Bohemian Rhapsody” is in a class all by itself. Comprised of many more sections than most other songs, and even including a mock operatic middle section, what other song is like it? There are reasons the song works so well, but those reasons are often the ones we see in larger classical forms.

When I was in high school, a novelty song called “Convoy” (Bill Fries, Chip Davis) hit number one on many charts, and even sits at the 98th position on Rolling Stones greatest country songs list. I don’t know of any other song that sounds like it.
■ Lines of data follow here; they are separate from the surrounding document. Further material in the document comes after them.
-- ==== Sys2Proof/Machine/Boundary.lean ====
section
/-! DEFINITION. Step boundaries: of a hamlet (R175), of a generator partition (R277, R281 to R298, R306), of a learner partition
(R336 to R342, R349 to R352, R593, R599), the end of a placement (R183) and of a faulted step (R549 to R552). -/

namespace Sys2Proof.Machine

/-! ### The passes of a generator's boundary -/

/-- Requests that name a queue pair in error become FAULTED (R296). -/
def qpErrPass (s : State) (p : Nat) : State :=
  let qs := (getPart s p).qpErr
  let s := setPart s p { getPart s p with qpErr := [] }
  ((slotsOf s p).filter (fun i =>
    let r := getReq s i
    qs.any (fun q => decide (r.envQp = 32768 + q)) &&
    (decide (r.st = stQueued) || decide (r.st = stPaused) || decide (r.st = stParked) || decide (r.st = stExpired)))).foldl (fun s i =>
      let s := endReq s i stFaulted 0x11
      grnReq s (getReq s i) [endRec i (getReq s i)]) s

/-- Requests of a function under FLR are freed (R502). -/
def flrPass (s : State) (p : Nat) : State :=
  ((slotsOf s p).filter (fun i =>
    let r := getReq s i
    r.mute && !inFlightReq r && !(decide (r.st = stShipped) && r.accepted.isSome))).foldl freeReq s

/-- The waiting commands and messages of the partition applied in order, until one must be deferred for the granary (R277,
R298); those of no partition are applied with them. `kept` holds those that stay, the newest first. -/
def hubGo (p : Nat) : List HubItem → State → List HubItem → Bool → State × Bool
  | [], s, kept, d => ({ s with hub := kept.reverse }, d)
  | i :: r, s, kept, d =>
    match itemPart s i with
    | none => hubGo p r ((applyItem s i).getD s) kept d
    | some q =>
      if q ≠ p then hubGo p r s (i :: kept) d
      else if d || grnShort s p then hubGo p r s (i :: kept) true
      else match applyItem s i with
        | some s => hubGo p r s kept d
        | none => hubGo p r s (i :: kept) true

/-- The hub's pass at a boundary; the second part says that something was deferred. -/
def hubPass (s : State) (p : Nat) : State × Bool := hubGo p s.hub s [] false

/-- Requests that were PAUSED before this boundary and have been so for ORC.PARK_AFTER ms park (R299). -/
def parkPass (s : State) (p : Nat) (paused : List Nat) : State :=
  let k := (reg s (pOrc + Off.orcParkAfter)).toNat
  if k = 0xFFFFFFFF then s
  else (paused.filter (fun i =>
    let r := getReq s i
    decide (r.st = stPaused) && decide (r.part = p) && decide (r.pausedAt + k * 1000000 ≤ s.time))).foldl parkReq s

/-- The granary hold of the boundary, counted once with any deferral (R298). -/
def holdPass (s : State) (p : Nat) (deferred : Bool) : State :=
  let x := getPart s p
  let held := grnShort s p
  let s := if held || deferred then bumpAt s (pOrc + Off.orcPHold) p 1 else s
  let s := setPart s p { x with grnHeld := held }
  if held && !x.grnHeld then intBit s pOrc 0 else s

/-- A live switch reaches the hamlets of the partition: they change to the new reeve firmware, or back (R544, R545). -/
def livePass (s : State) (p : Nat) : State :=
  match s.live with
  | none => s
  | some l =>
    let hams := (getPart s p).hams
    if l.back then
      let c := l.changed.filter (fun h => !hams.contains h)
      if c.isEmpty then setRegF { s with live := none } (pBoot + Off.bootStat) 21 21 0 else { s with live := some { l with changed := c } }
    else { s with live := some { l with changed := hams.foldl insN l.changed } }

/-- The request-table window shows the partition's entries as of this boundary (R275). -/
def winPass (s : State) (p : Nat) : State :=
  let old := s.reqWin.filter (fun e => decide (e.2.part ≠ p))
  { s with reqWin := (slotsOf s p).foldl (fun m i => putDef m i (getReq s i) Req.free) old }

/-- The image and the batch of the next step (R282, R306); none while the granary holds the release (R298). -/
def formNext (s : State) (p : Nat) : State :=
  let s := imageDecide s p
  let x := getPart s p
  if x.learner || x.grnHeld || x.placing || x.inStep || x.resident.isNone || x.switchTo.isSome || decide (x.st = .resetting) || decide (x.cmd = 2)
  then s else formBatch s p

/-! ### The learner (R336 to R342, R349 to R352) -/

/-- Bits [3:0] of the group word of a hamlet, where it can be read (R338, R339). -/
def groupWord (s : State) (p h : Nat) : Option Nat :=
  let a := (getHam s h).updVote + 4
  if (spanLocal s p h a 4 false).isSome then none else some (ofBytes (spanRead s p h a 4) % 16)

/-- How a learner step ends at each of its hamlets: STATUS of the step's norms entries, UPD.OUTCOME and OUT_STEP, and the
interrupt. RESULT is 0 committed, 1 skipped, 2 faulted or hung, 3 discarded. -/
def outcome (s : State) (p res : Nat) : State :=
  let x := getPart s p
  x.hams.foldl (fun s h =>
    let y := getHam s h
    let status := if res = 0 then 1 else if res = 1 then 2 else 3
    let s := y.norms.foldl (fun s a => spanWrite s p h (a + 2) (bytesOf 1 status)) s
    let g := (groupWord s p h).getD 0
    let s := setReg s (updPg h + Off.updOutcome) (w32 (2 ^ 31 + res * 2 ^ 28 + (if 2 ≤ res then 0 else g) * 2 ^ 16 + y.vote * 2 ^ 12))
    let s := setPair s (updPg h + Off.updOutStepLo) x.step
    if res = 0 then intBit (bump s (updPg h + Off.updCommits) 1) (updPg h) 2
    else if res = 1 then intBit (bump s (updPg h + Off.updSkips) 1) (updPg h) 1
    else s) s

/-- Two map entries with their backings exchanged: TIER, FRAME and MIG (R339, R340). -/
def swapEntries (a b : W64) : W64 × W64 :=
  let m : W64 := BitVec.ofNat 64 (2 ^ 62 + 2 ^ 58 + (2 ^ 20 - 1))
  ((a &&& ~~~m) ||| (b &&& m), (b &&& ~~~m) ||| (a &&& m))

/-- The backings of two unified pages exchanged; a migration goes on with its backing. -/
def swapPages (s : State) (u v : Nat) : State :=
  let x := swapEntries (mapEntry s u) (mapEntry s v)
  let s := setMapEntry (setMapEntry s u x.1) v x.2
  { s with migs := s.migs.map (fun m => if m.1 = u then (v, m.2) else if m.1 = v then (u, m.2) else m) }

/-- Every bank pair of the partition's image exchanged (R339). -/
def swapBanks (s : State) (p : Nat) : State :=
  (bankPairs s p).foldl (fun s x => (List.range x.2.2).foldl (fun s i => swapPages s (x.1 + i) (x.2.1 + i)) s) s

/-- The chains of a partition that publish, and the subscribers that each names (R349, R352). -/
def pubChains (s : State) (p : Nat) : List (Nat × List Nat) :=
  (List.range (chainCount s p)).filterMap (fun i => match chainHdr s p i with
    | some c => if publishes s c then
        some (i, ((List.range c.ndesc).flatMap (fun j =>
          let d := chainDesc s c j
          if pdOp d = 5 then grpMembers s (pdPeer d % 64) else [])).eraseDups)
      else none
    | none => none)

/-- A publishing commit: PUB_ORD counts it, and a firing of every publishing chain begins (R349, R350, R352). -/
def publish (s : State) (p : Nat) : State :=
  let x := getPart s p
  let cfg := reg s (pEpo + Off.epoPubCfg)
  if !bit cfg 31 || decide (x.commits % max 1 (fld cfg 7 0) ≠ 0) then s
  else
    let s := bumpPair s (pEpo + Off.epoPubOrdLo) 1
    let k := pair s (pEpo + Off.epoPubOrdLo)
    let sw := (pair s (pEpo + Off.epoPubSwbLo) + k * max 1 (reg s (pEpo + Off.epoPubStride)).toNat) % 2 ^ 64
    (pubChains s p).foldl (fun s c =>
      { firPush s p c.1 x.step sw with pubs := s.pubs ++ (if c.2.isEmpty then [] else [(p, c.1, x.step % 2 ^ 32, c.2)]) }) s

/-- The commit exchange waits for a publication's acknowledgements, or for the shard reads of an ordinal (R352, R599). -/
def pubWait (s : State) (p : Nat) : Bool := s.pubs.any (fun u => decide (u.1 = p))
def ckWait (s : State) : Bool := match s.ck with | some o => !o.gens.isEmpty | none => false

/-- The commit: the exchange, its outcome, and what follows it (R339, R349, R593, R599). -/
def learnerCommit (s : State) (p : Nat) : State :=
  let s := swapBanks (outcome s p 0) p
  let x := getPart s p
  let s := setPart s p { x with commits := x.commits + 1, cstep := x.step, commitWait := false }
  publish (ordTake (mirStart s p) p) p

/-- The learner partitions whose exchange waited and can now be made. -/
def resumeCommits (s : State) : State :=
  ((List.range 32).filter (fun p => (getPart s p).commitWait)).foldl (fun s p => if pubWait s p || ckWait s then s else learnerCommit s p) s

/-- The boundary of a learner's step: commit when every hamlet's group word has bit 0 clear, else skip (R339); the exchange may be
held, each hold counted (R352, R599). -/
def learnerBoundary (s : State) (p : Nat) : State :=
  let x := getPart s p
  let good := x.hams.all (fun h => match groupWord s p h with | some g => decide (g % 2 = 0) | none => false)
  let s := livePass (stepOver s p) p
  if !good then outcome s p 1
  else
    let a := pubWait s p
    let b := ckWait s
    let s := if a then bump s (pEpo + Off.epoPubHold) 1 else s
    let s := if b then bump s (pCkp + Off.ckpCkHold) 1 else s
    if a || b then setPart s p { getPart s p with commitWait := true } else learnerCommit s p

/-! ### The boundary of a generator -/

/-- How a boundary treats the step: it commits, it ends as faulted, or there is none (R277, R288). -/
inductive BKind where
  | commit | fault | idle
deriving DecidableEq, Repr

/-- A generator's boundary (R277, R281 to R298): the commit, then the passes in their order, then the next batch. A batch that the
release has not taken up is given back first. -/
def genBoundary (s0 : State) (p : Nat) (k : BKind) : State :=
  let paused := (slotsOf s0 p).filter (fun i => decide ((getReq s0 i).st = stPaused))
  let s := grnFlush (orcApply s0 p) p
  let s := match k with
    | .commit => pinStep (genMirror (genCommit s p) p) p
    | _ => genFault s p
  let s := slotSweep s
  let s := if k = .idle then s else setPart s p { getPart s p with pfNext := (getPart s p).pfCnt }
  let s := flrPass (qpErrPass (ordGen s p) p) p
  let (s, deferred) := hubPass s p
  let s := retireMoves (holdPass (parkPass s p paused) p deferred) p
  let s := resumeCommits (livePass s p)
  let s := if k = .fault then s else formNext s p
  hrNotify s0 (winPass s p)

/-- The tick of a generator that runs no step (R277). -/
def idleTick (s : State) (p now : Nat) : State :=
  let x := getPart s p
  if x.learner || decide (x.st = .free) || x.inStep then s else genBoundary (advance s now) p .idle

def execIdleBoundaryTick (part now : Nat) (s : State) : Res := checked (.idleBoundaryTick part now) (idleTick s part now)

/-! ### Hamlets and partitions reach their boundary (R175, R183) -/

/-- Every stream of a hamlet has ended and every unit is idle (R175). -/
def hamIdle (s : State) (h : Nat) : Bool :=
  let x := getHam s h
  x.cartQ.isEmpty && x.cart.isNone && x.atsQ.isEmpty && x.ats.isNone && x.updQ.isEmpty && x.upd.isNone &&
  (List.range 16).all (fun t => let y := getStr s h t; decide (y.phase = .ended) && y.inflight.isEmpty)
One of my favourite songs from the early 80s is Journey’s “Don’t Stop Believin’“, but even it has something odd about it: It’s over 4 minutes in length, but the chorus doesn’t finally arrive until almost the 3-and-a-half-minute mark. That flies in the face of what every good songwriter knows: get to the chorus before 1 minute.

For every song that exhibits these kinds of strange characteristics, you can be sure there was a producer in the background wringing their hands with worry. Songs that stray from songwriting norms have a way of scaring audiences away.

I love when a musician is willing to go out on a limb and try something that bucks the trend and shows a bit of musical bravery. It takes a great deal of conviction and confidence to know that what you’re writing is going to work, especially when it strays from what everyone else in that genre is doing.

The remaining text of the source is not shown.